In this case, our outcome is *ordered* (and categorical). Although we have 
"numbers" on a pain scale from 0 to 10, these numbers don't have a linear
relationship - a 4 isn't necessarily twice as painful as a 4; a 3 isn't three
times as painful as 1.

However, these data *are* ordered. We do know that a 4 is more painful than a 3,
which is more painful than a 2, etc.

.question[
What are some potential pitfalls of using an ordinary least squares regression?
How about using a multinomial regression approach?
]

---

### A cumulative link model

We might consider an outcome `$Y$` that looks at the *cumulative* distribution. For
`$j$` total ordered categories, we might model the cumulative probability for
observation `$i$`:

`\begin{align*}
\gamma_{ij} &= P(Y_i \le j)\\
&= P(Y_i = 1) + P(Y_i = 2) + \cdots + P(Y_i = j).
\end{align*}`

Note that `$\gamma_{ij}$` is limited to values from 0 to 1, as it is a probability.
We might consider a model

`\begin{align*}
g(\gamma_{ij}) = \theta_j + X_i^T\beta,
\end{align*}`

where `$g()$` is a link function mapping 0 to 1 to `$\mathbb{R}$`.

.question[
What are the `$\theta$` terms? What might each `$X_i$` look like?
]

---

### A cumulative link model

The `$\theta$` terms are constants representing the "baseline" value for each
category (on the transformed scale). This implies that the design matrix will
**not** contain an intercept term (and so that `$\beta$`s only correspond to
observed covariates).

`\begin{align*}
g(\gamma_{ij}) = \theta_j + X_i^T\beta
\end{align*}`

.question[
What is the interpretation of `$\beta$`? What are we implicitly assuming?
]

---

### A cumulative link model

In this case, we have the same covariate effects `$\beta$` across **all** of the
categories. This means that `$\beta_k$` is the conditional change in (transformed)
cumulative probabilities given a 1 unit difference in `$X_{ik}$`.

---

### Ordered logistic regression

The ordered logistic regression model is a cumulative link model that assumes a
logit transformation of the cumulative probabilities:

`\begin{align*}
logit(\gamma_{ij}) &= \theta_j + X_i^T\beta\\
log\left(\frac{\gamma_{ij}}{1 - \gamma_{ij}}\right) &= \theta_j + X_i^T\beta\\
log\left(\frac{P(Y_i \le j)}{P(Y_i > j)}\right) &= \theta_j + X_i^T\beta\\
\end{align*}`

Exponentiating, we have

`\begin{align*}
\frac{P(Y_i \le j)}{P(Y_i > j)} &= \exp(\theta_j)\exp(X_i^T\beta)
\end{align*}`

.question[
What is the outcome here?

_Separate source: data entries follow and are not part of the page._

/-- Register rows of page kind Mcg. -/
def rowsMcg : List RegRow := [
  ⟨0x40, .rw, 0x0, .s, 0xFFFFFFFF, 2, 0x4⟩,
  ⟨0x48, .wo, 0x0, .x, 0x0, 1, 0x4⟩,
  ⟨0x4C, .ro, 0x0, .s, 0x0, 1, 0x4⟩,
  ⟨0x50, .ro, 0x0, .x, 0x0, 2, 0x4⟩,
  ⟨0x58, .rc, 0x0, .s, 0x0, 1, 0x4⟩,
  ⟨0x5C, .ro, 0x0, .x, 0x0, 1, 0x4⟩,
  ⟨0x60, .rc, 0x0, .s, 0x0, 1, 0x4⟩,
  ⟨0x100, .rc, 0x0, .s, 0x0, 29, 0x4⟩,
  ⟨0x180, .rc, 0x0, .s, 0x0, 29, 0x4⟩]

/-- Register rows of page kind Mir. -/
def rowsMir : List RegRow := [
  ⟨0x100, .rw, 0x0, .s, 0x1FF, 4, 0x20⟩,
  ⟨0x104, .rw, 0x0, .s, 0x1FFFFFFF, 4, 0x20⟩,
  ⟨0x108, .rw, 0x0, .s, 0x1FFFFFFF, 4, 0x20⟩,
  ⟨0x10C, .rc, 0x0, .s, 0x0, 4, 0x20⟩,
  ⟨0x110, .rc, 0x0, .s, 0x0, 4, 0x20⟩]

/-- Register rows of page kind Fetch. -/
def rowsFetch : List RegRow := [
  ⟨0x100, .rw, 0x0, .s, 0x1FFFFF, 29, 0x10⟩,
  ⟨0x104, .ro, 0x0, .x, 0x0, 29, 0x10⟩,
  ⟨0x108, .rc, 0x0, .s, 0x0, 29, 0x10⟩,
  ⟨0x10C, .rc, 0x0, .s, 0x0, 29, 0x10⟩]

/-- Register rows of page kind Port. -/
def rowsPortA : List RegRow := [
  ⟨0x40, .rw, 0x0, .s, 0x7771, 1, 0x4⟩,
  ⟨0x44, .ro, 0x0, .x, 0x0, 1, 0x4⟩,
  ⟨0x48, .rw, 0x2400, .s, 0x3FFF, 1, 0x4⟩,
  ⟨0x4C, .ro, 0x0, .x, 0x0, 1, 0x4⟩,
  ⟨0x50, .ro, 0x0, .x, 0x0, 1, 0x4⟩,
  ⟨0x54, .rc, 0x0, .s, 0x0, 1, 0x4⟩,
  ⟨0x58, .rc, 0x0, .s, 0x0, 1, 0x4⟩,
  ⟨0x5C, .rc, 0x0, .s, 0x0, 1, 0x4⟩,
  ⟨0x60, .rc, 0x0, .s, 0x0, 1, 0x4⟩,
  ⟨0x64, .rc, 0x0, .s, 0x0, 1, 0x4⟩,
  ⟨0x68, .rc, 0x0, .s, 0x0, 1, 0x4⟩,
  ⟨0x70, .rw, 0x0, .s, 0x1FFFFFF, 1, 0x4⟩,
  ⟨0x74, .rw, 0x0, .s, 0xFFFF, 1, 0x4⟩,
  ⟨0x78, .rw, 0x0, .s, 0xFFFF, 1, 0x4⟩,
  ⟨0x7C, .ro, 0x0, .x, 0x0, 1, 0x4⟩,
  ⟨0x80, .ro, 0x0, .x, 0x0, 1, 0x4⟩,
  ⟨0x84, .rc, 0x0, .s, 0x0, 1, 0x4⟩,
  ⟨0x88, .rc, 0x0, .s, 0x0, 1, 0x4⟩,
  ⟨0x8C, .rc, 0x0, .s, 0x0, 1, 0x4⟩,
  ⟨0xA0, .wo, 0x0, .x, 0x0, 1, 0x4⟩]

/-- Register rows of page kind Port. -/
def rowsPortB : List RegRow := [
  ⟨0xA4, .ro, 0x0, .x, 0x0, 1, 0x4⟩,
  ⟨0xA8, .ro, 0x0, .x, 0x0, 4, 0x4⟩]

def rowsPort : List RegRow := rowsPortA ++ rowsPortB

/-- Register rows of page kind Sport. -/
def rowsSport : List RegRow := [
  ⟨0x40, .rw, 0x1, .a, 0x3, 1, 0x4⟩,
  ⟨0x44, .ro, 0x0, .x, 0x0, 1, 0x4⟩,
  ⟨0x48, .rwp, 0x0, .p, 0xFFFFFFFF, 1, 0x4⟩,
  ⟨0x4C, .rwp, 0x0, .p, 0xFFFF, 1, 0x4⟩,
  ⟨0x50, .rc, 0x0, .a, 0x0, 1, 0x4⟩,
  ⟨0x54, .rc, 0x0, .a, 0x0, 1, 0x4⟩]

/-- Register rows of page kind Fbio. -/
def rowsFbio : List RegRow := [
  ⟨0x40, .rw, 0x17801, .s, 0x1FFF01, 1, 0x4⟩,
  ⟨0x44, .rw, 0x0, .s, 0xFFFF, 1, 0x4⟩,
  ⟨0x48, .rw, 0x0, .s, 0xFFFFFFFF, 1, 0x4⟩,
  ⟨0x4C, .rw, 0x0, .s, 0xFFFF, 1, 0x4⟩,
  ⟨0x50, .rw, 0x0, .s, 0xFFFFFFFF, 1, 0x4⟩,
  ⟨0x54, .rw, 0x0, .s, 0xFFFF, 1, 0x4⟩,
  ⟨0x58, .rw, 0x0, .s, 0xFFFF, 1, 0x4⟩,
  ⟨0x5C, .rw, 0x0, .s, 0xFFFFFFFF, 1, 0x4⟩,
  ⟨0x60, .rw, 0x0, .s, 0xFFFFFFFF, 1, 0x4⟩,
  ⟨0x64, .rc, 0x0, .s, 0x0, 1, 0x4⟩,
  ⟨0x68, .rc, 0x0, .s, 0x0, 1, 0x4⟩,
  ⟨0x6C, .rc, 0x0, .s, 0x0, 1, 0x4⟩]

/-- Register rows of page kind Can. -/
def rowsCan : List RegRow := [
  ⟨0x40, .rw, 0x8, .s, 0xF1F, 1, 0x4⟩,
  ⟨0x44, .rw, 0x8103E04, .s, 0x7FFFFFFF, 1, 0x4⟩,
  ⟨0x48, .rw, 0x8103E01, .s, 0x7FFFFFFF, 1, 0x4⟩,
  ⟨0x4C, .rw, 0x2040A01, .s, 0x7FFFFFFF, 1, 0x4⟩,
  ⟨0x50, .ro, 0x0, .x, 0x0, 1, 0x4⟩,
  ⟨0x54, .rc, 0x0, .s, 0x0, 1, 0x4⟩,
  ⟨0x58, .rc, 0x0, .s, 0x0, 1, 0x4⟩,
  ⟨0x5C, .rc, 0x0, .s, 0x0, 1, 0x4⟩,
  ⟨0x60, .rc, 0x0, .s, 0x0, 1, 0x4⟩,
  ⟨0x64, .rc, 0x0, .s, 0x0, 1, 0x4⟩,
  ⟨0x68, .rc, 0x0, .s, 0x0, 1, 0x4⟩,
  ⟨0x70, .rw, 0x0, .a, 0x3FFFFFFF, 1, 0x4⟩,
  ⟨0x74, .rw, 0x0, .a, 0x1FFFFFFF, 1, 0x4⟩,
  ⟨0x78, .rw, 0x80, .a, 0xFF, 1, 0x4⟩,
  ⟨0x7C, .rw, 0x0, .a, 0xFFFFFFFF, 2, 0x4⟩,
  ⟨0x100, .rw, 0x0, .s, 0xBFFFFFFF, 64, 0x8⟩,
  ⟨0x104, .rw, 0x0, .s, 0x1FFFFFFF, 64, 0x8⟩]

/-- Register rows of page kind Lin. -/
def rowsLin : List RegRow := [
  ⟨0x40, .rw, 0x4B000000, .s, 0xFFFF0003, 1, 0x4⟩,
  ⟨0x44, .rc, 0x0, .s, 0x0, 1, 0x4⟩,
  ⟨0x48, .rc, 0x0, .s, 0x0, 1, 0x4⟩,
  ⟨0x4C, .rc, 0x0, .s, 0x0, 1, 0x4⟩,
  ⟨0x50, .ro, 0x0, .s, 0x0, 1, 0x4⟩,
  ⟨0x54, .w1c, 0x0, .s, 0xFFFFFFFF, 2, 0x4⟩,
  ⟨0x5C, .rw, 0x0, .s, 0xFFFFFFFF, 2, 0x4⟩]

/-- Register rows of page kind Di. -/
def rowsDi : List RegRow := [
  ⟨0x40, .ro, 0x0, .x, 0x0, 3, 0x4⟩,
  ⟨0x4C, .w1c, 0x0, .x, 0xFFFFFFFF, 3, 0x4⟩,
  ⟨0x100, .rw, 0x5, .a, 0xFFF, 96, 0x4⟩]

/-- Register rows of page kind Ai. -/
def rowsAi : List RegRow := [
  ⟨0x40, .rw, 0x0, .s, 0xFFFFFFFF, 1, 0x4⟩,
  ⟨0x44, .rw, 0x0, .s, 0xFFFF, 1, 0x4⟩,
  ⟨0x48, .rw, 0xA, .s, 0xFFFF, 1, 0x4⟩,
  ⟨0x4C, .wo, 0x0, .x, 0x0, 1, 0x4⟩,
  ⟨0x50, .rw, 0x0, .s, 0xFFFFFFFF, 1, 0x4⟩,
  ⟨0x54, .rw, 0x0, .s, 0xFFFF, 1, 0x4⟩,
  ⟨0x100, .ro, 0x0, .x, 0x0, 48, 0x4⟩]

/-- Register rows of page kind Enc. -/
def rowsEnc : List RegRow := [
  ⟨0x40, .ro, 0x0, .x, 0x0, 1, 0x4⟩,
  ⟨0x100, .rw, 0x1, .s, 0xF7, 16, 0x4⟩,
  ⟨0x140, .ro, 0x0, .x, 0x0, 16, 0x4⟩]

/-- Register rows of page kind Ls. -/
def rowsLs : List RegRow := [
  ⟨0x40, .ro, 0x0, .x, 0x0, 1, 0x4⟩,
  ⟨0x100, .rw, 0x1, .s, 0xF7, 4, 0x4⟩,
  ⟨0x120, .ro, 0x0, .x, 0x0, 4, 0x8⟩,
  ⟨0x124, .ro, 0x0, .x, 0x0, 4, 0x8⟩,
  ⟨0x140, .ro, 0x0, .x, 0x0, 4, 0x4⟩]

/-- Register rows of page kind Lh. -/
def rowsLh : List RegRow := [
  ⟨0x40, .ro, 0x0, .x, 0x0, 1, 0x4⟩,
  ⟨0x44, .ro, 0x0, .x, 0x0, 1, 0x4⟩]

/-- Register rows of page kind Vi0. -/
def rowsVi0 : List RegRow := [
  ⟨0x40, .wo, 0x0, .x, 0x0, 1, 0x4⟩,
  ⟨0x44, .ro, 0x0, .s, 0x0, 1, 0x4⟩,
  ⟨0x48, .rw, 0x0, .s, 0xFFFFF000, 1, 0x4⟩,
  ⟨0x4C, .rw, 0x0, .s, 0xFFFFFFFF, 1, 0x4⟩,
  ⟨0x50, .ro, 0x0, .s, 0x0, 1, 0x4⟩,
  ⟨0x54, .rw, 0x0, .s, 0x3FF, 1, 0x4⟩,
  ⟨0x58, .rw, 0x0, .s, 0x800003FF, 1, 0x4⟩,
  ⟨0x5C, .rc, 0x0, .s, 0x0, 1, 0x4⟩,
  ⟨0x60, .rw, 0x0, .s, 0x800003FF, 8, 0x4⟩,
  ⟨0x100, .rw, 0x0, .s, 0x7F7F7F7F, 64, 0x4⟩,
  ⟨0x200, .rw, 0x0, .s, 0x7F03FF, 128, 0x4⟩,
  ⟨0x400, .rw, 0x101, .s, 0xFFFF, 128, 0x10⟩,
  ⟨0x404, .rw, 0x0, .s, 0x7FFF, 128, 0x10⟩,
  ⟨0x408, .rw, 0x4000, .s, 0x1FFFFF, 128, 0x10⟩,
  ⟨0x40C, .ro, 0x4000, .s, 0x0, 128, 0x10⟩]

/-- Register rows of page kind Vi. -/
def rowsVi : List RegRow := [
  ⟨0x40, .ro, 0x0, .s, 0x0, 1, 0x4⟩,
  ⟨0x44, .rc, 0x0, .s, 0x0, 1, 0x4⟩,
  ⟨0x48, .rc, 0x0, .s, 0x0, 1, 0x4⟩,
  ⟨0x4C, .rc, 0x0, .s, 0x0, 1, 0x4⟩,
  ⟨0x50, .rc, 0x0, .s, 0x0, 1, 0x4⟩,
  ⟨0x60, .rw, 0x0, .x, 0x3F, 1, 0x4⟩,
  ⟨0x64, .rw, 0x0, .x, 0xFFFFFFFF, 1, 0x4⟩,
  ⟨0x68, .rw, 0x0, .x, 0xFFFFFFE0, 1, 0x4⟩,
  ⟨0x6C, .rw, 0x0, .x, 0xFFFFFFFF, 1, 0x4⟩,
  ⟨0x70, .rw, 0x0, .x, 0xFFFF, 1, 0x4⟩,
  ⟨0x74, .rw, 0x0, .x, 0xFFFF, 1, 0x4⟩,
  ⟨0x78, .rc, 0x0, .x, 0x0, 1, 0x4⟩,
  ⟨0x7C, .wo, 0x0, .x, 0x0, 1, 0x4⟩,
  ⟨0x80, .w1c, 0x0, .x, 0xFFFFFFFF, 2, 0x4⟩,
  ⟨0x88, .rw, 0x0, .x, 0xFFFFFFFF, 2, 0x4⟩,
  ⟨0x100, .wo, 0x0, .x, 0x0, 1, 0x4⟩,
  ⟨0x104, .ro, 0x0, .s, 0x0, 1, 0x4⟩]

/-- Register rows of page kind Span. -/
def rowsSpan : List RegRow := [
  ⟨0x40, .rw, 0x1, .s, 0x3, 1, 0x4⟩,
  ⟨0x44, .ro, 0x0, .x, 0x0, 1, 0x4⟩,
  ⟨0x48, .rw, 0x1F40064, .s, 0xFFFFFFFF, 1, 0x4⟩,
  ⟨0x50, .ro, 0x0, .x, 0x0, 1, 0x4⟩,
  ⟨0x54, .ro, 0x0, .s, 0x0, 3, 0x4⟩,
  ⟨0x60, .wo, 0x0, .x, 0x0, 1, 0x4⟩,
  ⟨0x64, .ro, 0x0, .s, 0x0, 1, 0x4⟩,
  ⟨0x68, .rc, 0x0, .s, 0x0, 1, 0x4⟩,
  ⟨0x6C, .rc, 0x0, .s, 0x0, 1, 0x4⟩,
  ⟨0x70, .rc, 0x0, .s, 0x0, 1, 0x4⟩,
  ⟨0x74, .rc, 0x0, .s, 0x0, 1, 0x4⟩,
  ⟨0x78, .ro, 0x0, .s, 0x0, 1, 0x4⟩,
  ⟨0x7C, .ro, 0x0, .s, 0x0, 1, 0x4⟩,
  ⟨0x80, .ro, 0x0, .s, 0x0, 1, 0x4⟩,
  ⟨0x84, .rc, 0x0, .s, 0x0, 1, 0x4⟩,
  ⟨0x88, .rc, 0x0, .s, 0x0, 1, 0x4⟩,
  ⟨0x8C, .rc, 0x0, .s, 0x0, 1, 0x4⟩,
  ⟨0x90, .rc, 0x0, .s, 0x0, 1, 0x4⟩]

/-- Register rows of page kind Spow. -/
def rowsSpow : List RegRow := [
  ⟨0x100, .rw, 0x0, .s, 0x3FFF7F7F, 32, 0x20⟩,
  ⟨0x104, .rw, 0x0, .s, 0xFFFFFFFF, 32, 0x20⟩,
  ⟨0x108, .rw, 0x0, .s, 0xFFFF0000, 32, 0x20⟩,
  ⟨0x10C, .rw, 0x0, .s, 0xFFFFFFFF, 32, 0x20⟩]

/-- Register rows of page kind Spiw. -/
def rowsSpiw : List RegRow := [
  ⟨0x100, .rw, 0x0, .s, 0x7FFF7FEF, 32, 0x20⟩,
  ⟨0x104, .rw, 0x0, .s, 0xFFFF, 32, 0x20⟩,
  ⟨0x108, .rw, 0x0, .s, 0xFFFF0000, 32, 0x20⟩,
  ⟨0x10C, .rw, 0x0, .s, 0xFFFFFFFF, 32, 0x20⟩,
  ⟨0x110, .rw, 0x0, .s, 0xFFFF0000, 32, 0x20⟩,
  ⟨0x114, .rw, 0x0, .s, 0xFFFFFFFF, 32, 0x20⟩]

/-- Register rows of page kind Intc. -/
def rowsIntc : List RegRow := [
  ⟨0x40, .rw, 0x0, .h, 0x3, 1, 0x4⟩,
  ⟨0x44, .wo, 0x0, .x, 0x0, 1, 0x4⟩,
  ⟨0x48, .rc, 0x0, .h, 0x0, 1, 0x4⟩,
  ⟨0x4C, .rc, 0x0, .h, 0x0, 1, 0x4⟩,
  ⟨0x50, .ro, 0x0, .x, 0x0, 1, 0x4⟩]

/-- Register rows of page kind IntcSrc. -/
def rowsIntcSrc : List RegRow := [
  ⟨0x100, .rw, 0x0, .h, 0x71F, 512, 0x4⟩]

/-- Register rows of page kind IntcHart. -/
def rowsIntcHart : List RegRow := [
  ⟨0x100, .rw, 0x0, .h, 0xF, 7, 0x20⟩,
  ⟨0x104, .rw, 0x0, .h, 0xF, 7, 0x20⟩,
  ⟨0x108, .rw, 0x0, .x, 0x0, 7, 0x20⟩,
  ⟨0x10C, .rw, 0x0, .x, 0x0, 7, 0x20⟩,
  ⟨0x110, .ro, 0x1, .x, 0x0, 7, 0x20⟩]

/-- Register rows of page kind IntcPend. -/
def rowsIntcPend : List RegRow := [
  ⟨0x100, .ro, 0x0, .x, 0x0, 32, 0x4⟩]

/-- Register rows of page kind Ec. -/
def rowsEc : List RegRow := [
  ⟨0x40, .rw, 0x0, .s, 0xFFFFFFFF, 1, 0x4⟩,
  ⟨0x44, .w1c, 0x0, .x, 0xFFFFFFFF, 1, 0x4⟩,
  ⟨0x48, .rw, 0x0, .s, 0xFFFFFFFF, 1, 0x4⟩,
  ⟨0x4C, .rw, 0x0, .s, 0x11F, 1, 0x4⟩,
  ⟨0x50, .w1c, 0x0, .x, 0x1, 1, 0x4⟩,
  ⟨0x54, .ro, 0x0, .x, 0x0, 1, 0x4⟩,
  ⟨0x58, .ro, 0x0, .x, 0x0, 1, 0x4⟩,
  ⟨0x5C, .ro, 0x0, .x, 0x0, 1, 0x4⟩,
  ⟨0x100, .rw, 0x0, .s, 0xFFFF, 32, 0x20⟩,
  ⟨0x104, .rw, 0x0, .x, 0xFFFFFFFF, 32, 0x20⟩,
  ⟨0x108, .rw, 0x0, .x, 0xFFFF, 32, 0x20⟩,
  ⟨0x10C, .ro, 0x0, .x, 0x0, 32, 0x20⟩,
  ⟨0x110, .ro, 0x0, .x, 0x0, 32, 0x20⟩]

/-- Register rows of page kind Ciph. -/
def rowsCiph : List RegRow := [
  ⟨0x40, .wo, 0x0, .x, 0x0, 1, 0x4⟩,
  ⟨0x44, .ro, 0x0, .a, 0x0, 1, 0x4⟩,
  ⟨0x48, .wo, 0x0, .x, 0x0, 1, 0x4⟩,
  ⟨0x4C, .ro, 0x0, .a, 0x0, 1, 0x4⟩,
  ⟨0x50, .rc, 0x0, .s, 0x0, 1, 0x4⟩,
  ⟨0x54, .rc, 0x0, .s, 0x0, 1, 0x4⟩,
  ⟨0x58, .rc, 0x0, .s, 0x0, 1, 0x4⟩,
  ⟨0x5C, .rc, 0x0, .s, 0x0, 1, 0x4⟩,
  ⟨0x60, .rc, 0x0, .s, 0x0, 1, 0x4⟩,
  ⟨0x64, .rc, 0x0, .s, 0x0, 1, 0x4⟩,
  ⟨0x68, .ro, 0x0, .x, 0x0, 1, 0x4⟩]

/-- Register rows of page kind Lane. -/
def rowsLane : List RegRow := [
  ⟨0x40, .ro, 0x0, .x, 0x0, 1, 0x4⟩,
  ⟨0x44, .ro, 0x0, .x, 0x0, 1, 0x4⟩,
  ⟨0x48, .rc, 0x0, .s, 0x0, 1, 0x4⟩,
  ⟨0x4C, .rc, 0x0, .s, 0x0, 1, 0x4⟩]

/-- Register rows of page kind Trng. -/
def rowsTrng : List RegRow := [
  ⟨0x40, .ro, 0x0, .x, 0x0, 1, 0x4⟩,
  ⟨0x44, .rc, 0x0, .s, 0x0, 1, 0x4⟩,
  ⟨0x48, .rc, 0x0, .s, 0x0, 1, 0x4⟩,
  ⟨0x4C, .ro, 0x0, .x, 0x0, 1, 0x4⟩]

/-- Register rows of page kind Ctxp. -/
def rowsCtxp : List RegRow := [
  ⟨0x100, .ro, 0x0, .s, 0x0, 256, 0x4⟩]

/-- Register rows of page kind Msec. -/
def rowsMsec : List RegRow := [
  ⟨0x40, .rw, 0x0, .s, 0x33F, 1, 0x4⟩,
  ⟨0x44, .rw, 0x0, .s, 0xFFFFFFFF, 1, 0x4⟩,
  ⟨0x48, .rw, 0x0, .s, 0xFFFFFFFF, 1, 0x4⟩,
  ⟨0x4C, .rw, 0xC0000000, .s, 0xFFFFFFFF, 1, 0x4⟩,
  ⟨0x50, .rw, 0x0, .s, 0x11F, 1, 0x4⟩,
  ⟨0x54, .rw, 0x0, .s, 0x1FF, 1, 0x4⟩,
  ⟨0x58, .rw, 0x0, .s, 0xFFFFFFFF, 1, 0x4⟩,
  ⟨0x5C, .rw, 0x0, .s, 0xFFFFFFFF, 3, 0x4⟩,
  ⟨0x68, .rw, 0x1, .s, 0xFFFFFFFF, 1, 0x4⟩,
  ⟨0x6C, .rw, 0x0, .s, 0xFFFFFFFF, 1, 0x4⟩,
  ⟨0x70, .rw, 0x0, .s, 0xFFFFFFFF, 1, 0x4⟩,
  ⟨0x74, .rw, 0x0, .s, 0xFFFFFFFF, 1, 0x4⟩,
  ⟨0x78, .rw, 0x0, .s, 0x1, 1, 0x4⟩,
  ⟨0x80, .rc, 0x0, .s, 0x0, 1, 0x4⟩,
  ⟨0x84, .rc, 0x0, .s, 0x0, 1, 0x4⟩,
  ⟨0x88, .rc, 0x0, .s, 0x0, 1, 0x4⟩,
  ⟨0x8C, .rc, 0x0, .s, 0x0, 1, 0x4⟩,
  ⟨0x90, .rc, 0x0, .s, 0x0, 1, 0x4⟩,
  ⟨0x94, .rc, 0x0, .s, 0x0, 1, 0x4⟩]

/-- Register rows of page kind Keys. -/
def rowsKeys : List RegRow := [
  ⟨0x40, .wo, 0x0, .x, 0x0, 1, 0x4⟩,
  ⟨0x44, .ro, 0x0, .s, 0x0, 1, 0x4⟩,
  ⟨0x48, .rw, 0x0, .x, 0xFFFFFFFF, 1, 0x4⟩,
  ⟨0x4C, .rw, 0x0, .x, 0xFFFFFFFF, 1, 0x4⟩,
  ⟨0x50, .wo, 0x0, .x, 0x0, 8, 0x4⟩,
  ⟨0x70, .rw, 0x0, .x, 0xFFFFFFFF, 4, 0x4⟩,
  ⟨0x80, .rw, 0x0, .x, 0xFFFFFFFF, 8, 0x4⟩,
  ⟨0xA0, .rw, 0x1, .x, 0x3F1F, 1, 0x4⟩,
  ⟨0xA4, .ro, 0x0, .x, 0x0, 1, 0x4⟩,
  ⟨0xA8, .ro, 0x0, .x, 0x0, 1, 0x4⟩,
  ⟨0xAC, .ro, 0x0, .x, 0x0, 1, 0x4⟩,
  ⟨0xB0, .rc, 0x0, .s, 0x0, 1, 0x4⟩,
  ⟨0xB4, .rc, 0x0, .s, 0x0, 1, 0x4⟩,
  ⟨0xB8, .ro, 0x0, .x, 0x0, 1, 0x4⟩,
  ⟨0x100, .ro, 0x0, .s, 0x0, 8, 0x4⟩,
  ⟨0x120, .ro, 0x0, .x, 0x0, 8, 0x4⟩,
  ⟨0x140, .ro, 0x0, .x, 0x0, 8, 0x4⟩]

How might we interpret `$\exp(\theta_j)$`? How might
we interpret the `$\beta$` terms here?
]

---

### The proportional odds assumption

Remember that we have only one `$\beta$` term for each predictor across *all*
categories. This implies that changes in `$X_k$` have the same conditional 
relationship with odds of being in category 1 vs. 2, 6 vs. 7, or any `$j-1$` vs.
`$j$`.

.question[
When might this be a reasonable assumption? When might this assumption be
violated? How might we modify the model in the case that this assumption does
not hold? How might we gut-check this assumption using the data?
]

---